Work request: Only the lines from the opening of the material through the one containing "def Format.nops : Format → Nat" should be reproduced, each exactly as it stands.
══ Data for the task ══
-- ==== Sys2Proof/Decode.lean ====
section
/-! DEFINITION. Decoding and encoding (R50 to R61, R76): operand fields, the format of each opcode variant, the
decoder, total on any bytes and rejecting by name, and the encoder written from the same tables. -/

namespace Sys2Proof

open Sys2Proof.Machine (params)

/-- The register an index 0 to 3 names (R10, D2; log 2); no other index names one (R52). -/
def Reg.ofIndex? : Nat → Option Reg
  | 0 => some .al
  | 1 => some .bl
  | 2 => some .cl
  | 3 => some .dl
  | _ => none

/-- The index of a register (R10). -/
def Reg.index : Reg → Nat
  | .al => 0
  | .bl => 1
  | .cl => 2
  | .dl => 3

/-- The Register operand byte that names a register (R52, R66). -/
def Reg.toByte (r : Reg) : RegByte := BitVec.ofNat 8 r.index

/-- The two fields of a RegisterIndirect byte: `off` = v[7:3], `reg` = v[2:0] (R53). -/
def Indirect.ofByte (v : Byte) : Indirect :=
  { off := v.extractLsb' 3 5, reg := v.extractLsb' 0 3 }

/-- The RegisterIndirect byte of two fields: `v = (off mod 32) * 8 + reg` (R53). -/
def Indirect.toByte (x : Indirect) : Byte := x.off ++ x.reg

/-- How many operand bytes a format has (R50, R51). -/
def Format.nops : Format → Nat
  | .f0 => 0
  | .f1r | .f1i | .f1a | .f1x | .f1p => 1
  | .f2rr | .f2ri | .f2ra | .f2rx | .f2ar | .f2xr | .f2ai | .f2xi | .f2rs | .f2sr => 2

/-- The format of each opcode variant (R51, R58). -/
def Form.format : Form → Format
  | .hlt | .pushf | .popf | .ret => .f0
  | .movRR | .addR | .subR | .mulR | .divR | .cmpR | .andR | .orR | .xorR | .shlR |
    .shrR => .f2rr
  | .movRA | .addA | .subA | .mulA | .divA | .cmpA | .andA | .orA | .xorA | .shlA |
    .shrA => .f2ra
  | .movRX | .addX | .subX | .mulX | .divX | .cmpX | .andX | .orX | .xorX | .shlX |
    .shrX => .f2rx
  | .movAR => .f2ar
  | .movXR => .f2xr
  | .movRI | .addI | .subI | .mulI | .divI | .cmpI | .andI | .orI | .xorI | .shlI |
    .shrI => .f2ri
  | .movAI => .f2ai
  | .movXI => .f2xi
  | .movRS => .f2rs
  | .movSR => .f2sr
  | .inc | .dec | .neg | .not | .pushR | .pop => .f1r
  | .jmpA | .jcA | .jncA | .jzA | .jnzA | .joA | .jnoA | .jsA | .jnsA | .pushA |
    .callA => .f1a
  | .jmpX | .jcX | .jncX | .jzX | .jnzX | .joX | .jnoX | .jsX | .jnsX | .pushX |
    .callX => .f1x
  | .pushI => .f1i
  | .inp | .outp => .f1p

/-- `NOPS`, the operand count of an opcode variant, which fixes its length 1 + n (R59). -/
def Form.nops (f : Form) : Nat := f.format.nops

/-- The instruction an opcode variant makes of its operand bytes `b1`, `b2` (R51); a byte its format does not have is
not used. -/
def Form.build (f : Form) (b1 b2 : Byte) : Instr :=
  match f with
  | .hlt => .hlt
  | .movRR => .movRR b1 b2
  | .movRA => .movRA b1 b2
  | .movRX => .movRX b1 (.ofByte b2)
  | .movAR => .movAR b1 b2
  | .movXR => .movXR (.ofByte b1) b2
  | .movRI => .movRI b1 b2
  | .movAI => .movAI b1 b2
  | .movXI => .movXI (.ofByte b1) b2
  | .movRS => .movRS b1 b2
  | .movSR => .movSR b1 b2
  | .addI => .addI b1 b2
  | .addR => .addR b1 b2
  | .addA => .addA b1 b2
  | .addX => .addX b1 (.ofByte b2)
  | .subI => .subI b1 b2
  | .subR => .subR b1 b2
  | .subA => .subA b1 b2
  | .subX => .subX b1 (.ofByte b2)
  | .inc => .inc b1
  | .dec => .dec b1
  | .neg => .neg b1
  | .mulI => .mulI b1 b2
  | .mulR => .mulR b1 b2
  | .mulA => .mulA b1 b2
  | .mulX => .mulX b1 (.ofByte b2)
  | .divI => .divI b1 b2
  | .divR => .divR b1 b2
  | .divA => .divA b1 b2
  | .divX => .divX b1 (.ofByte b2)
  | .cmpI => .cmpI b1 b2
  | .cmpR => .cmpR b1 b2
  | .cmpA => .cmpA b1 b2
  | .cmpX => .cmpX b1 (.ofByte b2)
  | .andI => .andI b1 b2
  | .andR => .andR b1 b2
  | .andA => .andA b1 b2
  | .andX => .andX b1 (.ofByte b2)
  | .orI => .orI b1 b2
  | .orR => .orR b1 b2
  | .orA => .orA b1 b2
  | .orX => .orX b1 (.ofByte b2)
  | .xorI => .xorI b1 b2
  | .xorR => .xorR b1 b2
  | .xorA => .xorA b1 b2
  | .xorX => .xorX b1 (.ofByte b2)
  | .not => .not b1
  | .shlI => .shlI b1 b2
  | .shlR => .shlR b1 b2
  | .shlA => .shlA b1 b2
  | .shlX => .shlX b1 (.ofByte b2)
  | .shrI => .shrI b1 b2
  | .shrR => .shrR b1 b2
  | .shrA => .shrA b1 b2
  | .shrX => .shrX b1 (.ofByte b2)
  | .jmpA => .jmpA b1
  | .jmpX => .jmpX (.ofByte b1)
  | .jcA => .jcA b1
  | .jcX => .jcX (.ofByte b1)
  | .jncA => .jncA b1
  | .jncX => .jncX (.ofByte b1)
  | .jzA => .jzA b1
  | .jzX => .jzX (.ofByte b1)
  | .jnzA => .jnzA b1
  | .jnzX => .jnzX (.ofByte b1)
  | .joA => .joA b1
  | .joX => .joX (.ofByte b1)
  | .jnoA => .jnoA b1
  | .jnoX => .jnoX (.ofByte b1)
  | .jsA => .jsA b1
  | .jsX => .jsX (.ofByte b1)
  | .jnsA => .jnsA b1
  | .jnsX => .jnsX (.ofByte b1)
  | .pushI => .pushI b1
  | .pushR => .pushR b1
  | .pushA => .pushA b1
  | .pushX => .pushX (.ofByte b1)
  | .pop => .pop b1
  | .pushf => .pushf
  | .popf => .popf
  | .callA => .callA b1
  | .callX => .callX (.ofByte b1)
  | .ret => .ret
  | .inp => .inp b1
  | .outp => .outp b1

/-- The opcode variant of an instruction (R58). -/
def Instr.form : Instr → Form
  | .hlt => .hlt
  | .movRR _ _ => .movRR
  | .movRA _ _ => .movRA
  | .movRX _ _ => .movRX
  | .movAR _ _ => .movAR
  | .movXR _ _ => .movXR
  | .movRI _ _ => .movRI
  | .movAI _ _ => .movAI
  | .movXI _ _ => .movXI
  | .movRS _ _ => .movRS
  | .movSR _ _ => .movSR
  | .addI _ _ => .addI
  | .addR _ _ => .addR
  | .addA _ _ => .addA
  | .addX _ _ => .addX
  | .subI _ _ => .subI
  | .subR _ _ => .subR
  | .subA _ _ => .subA
  | .subX _ _ => .subX
  | .inc _ => .inc
  | .dec _ => .dec
  | .neg _ => .neg
  | .mulI _ _ => .mulI
  | .mulR _ _ => .mulR
  | .mulA _ _ => .mulA
  | .mulX _ _ => .mulX
  | .divI _ _ => .divI
  | .divR _ _ => .divR
  | .divA _ _ => .divA
  | .divX _ _ => .divX
  | .cmpI _ _ => .cmpI
  | .cmpR _ _ => .cmpR
  | .cmpA _ _ => .cmpA
  | .cmpX _ _ => .cmpX
  | .andI _ _ => .andI
  | .andR _ _ => .andR
  | .andA _ _ => .andA
  | .andX _ _ => .andX
  | .orI _ _ => .orI
  | .orR _ _ => .orR
  | .orA _ _ => .orA
  | .orX _ _ => .orX
  | .xorI _ _ => .xorI
  | .xorR _ _ => .xorR
  | .xorA _ _ => .xorA
  | .xorX _ _ => .xorX
  | .not _ => .not
  | .shlI _ _ => .shlI
  | .shlR _ _ => .shlR
  | .shlA _ _ => .shlA
  | .shlX _ _ => .shlX
  | .shrI _ _ => .shrI
  | .shrR _ _ => .shrR
  | .shrA _ _ => .shrA
  | .shrX _ _ => .shrX
  | .jmpA _ => .jmpA
  | .jmpX _ => .jmpX
  | .jcA _ => .jcA
  | .jcX _ => .jcX
  | .jncA _ => .jncA
  | .jncX _ => .jncX
  | .jzA _ => .jzA
  | .jzX _ => .jzX
  | .jnzA _ => .jnzA
  | .jnzX _ => .jnzX
  | .joA _ => .joA
  | .joX _ => .joX
  | .jnoA _ => .jnoA
  | .jnoX _ => .jnoX
  | .jsA _ => .jsA
  | .jsX _ => .jsX
  | .jnsA _ => .jnsA
  | .jnsX _ => .jnsX
  | .pushI _ => .pushI
  | .pushR _ => .pushR
  | .pushA _ => .pushA
  | .pushX _ => .pushX
  | .pop _ => .pop
  | .pushf => .pushf
  | .popf => .popf
  | .callA _ => .callA
  | .callX _ => .callX
  | .ret => .ret
  | .inp _ => .inp
  | .outp _ => .outp

/-- The operand bytes of an instruction, in the order they are emitted (R35, R51, R66, R68). -/
def Instr.operandBytes : Instr → List Byte
  | .hlt => []
  | .movRR d r => [d, r]
  | .movRA d a => [d, a]
  | .movRX d x => [d, x.toByte]
  | .movAR a r => [a, r]
  | .movXR x r => [x.toByte, r]
  | .movRI d k => [d, k]
  | .movAI a k => [a, k]
  | .movXI x k => [x.toByte, k]
  | .movRS d o => [d, o]
  | .movSR o r => [o, r]
  | .addI d k => [d, k]
  | .addR d r => [d, r]
  | .addA d a => [d, a]
  | .addX d x => [d, x.toByte]
  | .subI d k => [d, k]
  | .subR d r => [d, r]
  | .subA d a => [d, a]
  | .subX d x => [d, x.toByte]
  | .inc r => [r]
  | .dec r => [r]
  | .neg r => [r]
  | .mulI d k => [d, k]
  | .mulR d r => [d, r]
  | .mulA d a => [d, a]
  | .mulX d x => [d, x.toByte]
  | .divI d k => [d, k]
  | .divR d r => [d, r]
  | .divA d a => [d, a]
  | .divX d x => [d, x.toByte]
  | .cmpI d k => [d, k]
  | .cmpR d r => [d, r]
  | .cmpA d a => [d, a]
  | .cmpX d x => [d, x.toByte]
  | .andI d k => [d, k]
  | .andR d r => [d, r]
  | .andA d a => [d, a]
  | .andX d x => [d, x.toByte]
  | .orI d k => [d, k]
  | .orR d r => [d, r]
  | .orA d a => [d, a]
  | .orX d x => [d, x.toByte]
  | .xorI d k => [d, k]
  | .xorR d r => [d, r]
  | .xorA d a => [d, a]
  | .xorX d x => [d, x.toByte]
  | .not r => [r]
  | .shlI d k => [d, k]
  | .shlR d r => [d, r]
  | .shlA d a => [d, a]
  | .shlX d x => [d, x.toByte]
  | .shrI d k => [d, k]
  | .shrR d r => [d, r]
  | .shrA d a => [d, a]
  | .shrX d x => [d, x.toByte]
  | .jmpA a => [a]
  | .jmpX x => [x.toByte]
  | .jcA a => [a]
  | .jcX x => [x.toByte]
  | .jncA a => [a]
  | .jncX x => [x.toByte]
  | .jzA a => [a]
  | .jzX x => [x.toByte]
  | .jnzA a => [a]
  | .jnzX x => [x.toByte]
  | .joA a => [a]
  | .joX x => [x.toByte]
  | .jnoA a => [a]
  | .jnoX x => [x.toByte]
  | .jsA a => [a]
  | .jsX x => [x.toByte]
  | .jnsA a => [a]
  | .jnsX x => [x.toByte]
  | .pushI k => [k]
  | .pushR r => [r]
  | .pushA a => [a]
  | .pushX x => [x.toByte]
  | .pop r => [r]
  | .pushf => []
  | .popf => []
  | .callA a => [a]
  | .callX x => [x.toByte]
  | .ret => []
  | .inp p => [p]
  | .outp p => [p]

/-- The variant an opcode byte selects, by `OPMAP`; none for 85 to 255 (R58, R60). -/
def formOfOpcode (op : Byte) : Option Form := params.opmap[op.toNat]?

/-- The opcode byte of a variant: its place in `OPMAP` (R58). -/
def Form.opcode (f : Form) : Byte := BitVec.ofNat 8 (params.opmap.idxOf f)

/-- Why bytes are no instruction. -/
inductive DecodeError where
  /-- There is no byte to decode. -/
  | noBytes
  /-- The opcode byte is 85 to 255 (R60). -/
  | invalidOpcode (op : Byte)
  /-- The opcode byte needs more operand bytes than there are (R59). -/
  | missingOperands (op : Byte)
  deriving DecidableEq, Repr

/-- The decoder: the opcode byte alone fixes the variant, its operands and its length (R50, R59); the answer is the
instruction and the bytes after it. -/
def decode : List Byte → Except DecodeError (Instr × List Byte)
  | [] => .error .noBytes
  | op :: rest =>
    match formOfOpcode op with
    | none => .error (.invalidOpcode op)
    | some f =>
      match f.nops, rest with
      | 0, rest => .ok (f.build 0 0, rest)
      | 1, b1 :: rest => .ok (f.build b1 0, rest)
      | 2, b1 :: b2 :: rest => .ok (f.build b1 b2, rest)
      | _, _ => .error (.missingOperands op)

/-- The encoder: the opcode byte, then the operand bytes left to right (R35, R68). -/
def encode (i : Instr) : List Byte := i.form.opcode :: i.operandBytes

/-- The length of an instruction in bytes, 1 + n (R50, R59). -/
def Instr.length (i : Instr) : Nat := 1 + i.form.nops

/-- The byte at bits `8 * k + 7 .. 8 * k` of a table word, bits from `nbits` up being 0. -/
def tableWordByte (nbits w k : Nat) : Byte := BitVec.ofNat 8 (w % 2 ^ nbits / 2 ^ (8 * k))

/-- The three bytes of a table word, the first at the lowest address (R35); 3 is the longest instruction (R50). -/
def tableWordBytes (nbits w : Nat) : List Byte :=
  [tableWordByte nbits w 0, tableWordByte nbits w 1, tableWordByte nbits w 2]

/-- The instruction the decoder reads from a word of spec/opcode_table.json. -/
def decodeTableWord (nbits w : Nat) : Option Instr :=
  match decode (tableWordBytes nbits w) with
  | .ok (i, _) => some i
  | .error _ => none

end Sys2Proof
end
═══
Answer area:
-- ==== Sys2Proof/Decode.lean ====
section
/-! DEFINITION. Decoding and encoding (R50 to R61, R76): operand fields, the format of each opcode variant, the
decoder, total on any bytes and rejecting by name, and the encoder written from the same tables. -/

namespace Sys2Proof

open Sys2Proof.Machine (params)

/-- The register an index 0 to 3 names (R10, D2; log 2); no other index names one (R52). -/
def Reg.ofIndex? : Nat → Option Reg
  | 0 => some .al
  | 1 => some .bl
  | 2 => some .cl
  | 3 => some .dl
  | _ => none

/-- The index of a register (R10). -/
def Reg.index : Reg → Nat
  | .al => 0
  | .bl => 1
  | .cl => 2
  | .dl => 3

/-- The Register operand byte that names a register (R52, R66). -/
def Reg.toByte (r : Reg) : RegByte := BitVec.ofNat 8 r.index

/-- The two fields of a RegisterIndirect byte: `off` = v[7:3], `reg` = v[2:0] (R53). -/
def Indirect.ofByte (v : Byte) : Indirect :=
  { off := v.extractLsb' 3 5, reg := v.extractLsb' 0 3 }

/-- The RegisterIndirect byte of two fields: `v = (off mod 32) * 8 + reg` (R53). -/
def Indirect.toByte (x : Indirect) : Byte := x.off ++ x.reg

/-- How many operand bytes a format has (R50, R51). -/
def Format.nops : Format → Nat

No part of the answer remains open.